In an advantageous embodiment of the invention, it is provided that the gas outlets each have a gas collector body connected to the catalyst bed with a perforated contact surface, the gas collector body preferably being conical, basket-shaped, cylindrical or disk-shaped. These embodiments make it possible to provide a particularly large outlet surface on the respective gas collector body, which accordingly ensures a defined flow profile of the synthesis gas essentially radially from the inside to the outside and avoids dead zones in the catalyst bed.

It is advantageous if the gas collection lines of the gas outlets outside the reactor shell are connected to a central gas discharge line. This gas discharge line is then arranged outside the reactor shell.

In a further embodiment, the invention advantageously also provides that a filled catalyst dome is arranged in the area of the reactor top to compensate for the volume when the reactor is started up for the first time. When using special catalysts, e.g. copper catalysts, which shrink by about 10% during the start-up phase of the reactor, the catalyst then slides down automatically in a particularly simple construction and thus

complete filling of the reactor interior with catalyst is guaranteed.

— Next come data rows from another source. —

-- ==== Sys2Proof/Laws/PerInstr.lean ====
section
/-! SUPPORT. Statements made for every command, one lemma per constructor. The family LegalLen: WellFormed's table and
the engine's LEN check, each written from spec/30_encoding.md R73, agree. -/

namespace Sys2Proof.Laws.LegalLen

/-- A command is well formed exactly when the engine's LEN check accepts it. -/
def Statement (i : Instr) : Prop := i.wf = Machine.legalLen i

theorem kexpE (n : BitVec 5) : Statement (.kexpE n) := by
  revert n
  unfold Statement
  decide

theorem kexpD (n : BitVec 5) : Statement (.kexpD n) := by
  revert n
  unfold Statement
  decide

theorem crypt (n : BitVec 5) : Statement (.crypt n) := by
  revert n
  unfold Statement
  decide

theorem round (n : BitVec 5) : Statement (.round n) := by
  revert n
  unfold Statement
  decide

theorem gmul (n : BitVec 5) : Statement (.gmul n) := by
  revert n
  unfold Statement
  decide

theorem ginit (n : BitVec 5) : Statement (.ginit n) := by
  revert n
  unfold Statement
  decide

theorem gnonce (n : BitVec 5) : Statement (.gnonce n) := by
  revert n
  unfold Statement
  decide

theorem gnonceEnd (n : BitVec 5) : Statement (.gnonceEnd n) := by
  revert n
  unfold Statement
  decide

theorem gaad (n : BitVec 5) : Statement (.gaad n) := by
  revert n
  unfold Statement
  decide

theorem genc (n : BitVec 5) : Statement (.genc n) := by
  revert n
  unfold Statement
  decide

theorem gdec (n : BitVec 5) : Statement (.gdec n) := by
  revert n
  unfold Statement
  decide

theorem gfinish (n : BitVec 5) : Statement (.gfinish n) := by
  revert n
  unfold Statement
  decide

theorem gverify (n : BitVec 5) : Statement (.gverify n) := by
  revert n
  unfold Statement
  decide

end Sys2Proof.Laws.LegalLen
end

From a structural point of view, it is particularly advantageous if the synthesis gas inlet is guided through the catalyst dome. It is then not necessary to provide an additional connection flange on the spherical outer reactor shell; instead, the connection flange of the catalyst dome can also be used for the synthesis gas inlet.

A further embodiment of the invention provides that the synthesis gas distributor is additionally connected to a quench gas supply, whereby temperature control, in particular cooling, is possible in the reactor. However, a heat exchanger connected downstream of the reactor can also be provided for heat exchange outside the reactor.

The reactor according to the invention is particularly suitable for use in methanol or ammonia synthesis, for CO conversion, for methanation or for hydrogenation or selective hydrogenation of hydrocarbons or for the absorption of physically operating masses, such as activated carbon or zinc oxide, e.g. for the adsorption of H^S > CO ₂ and H , hydrogen sulphide, carbon dioxide and mercury.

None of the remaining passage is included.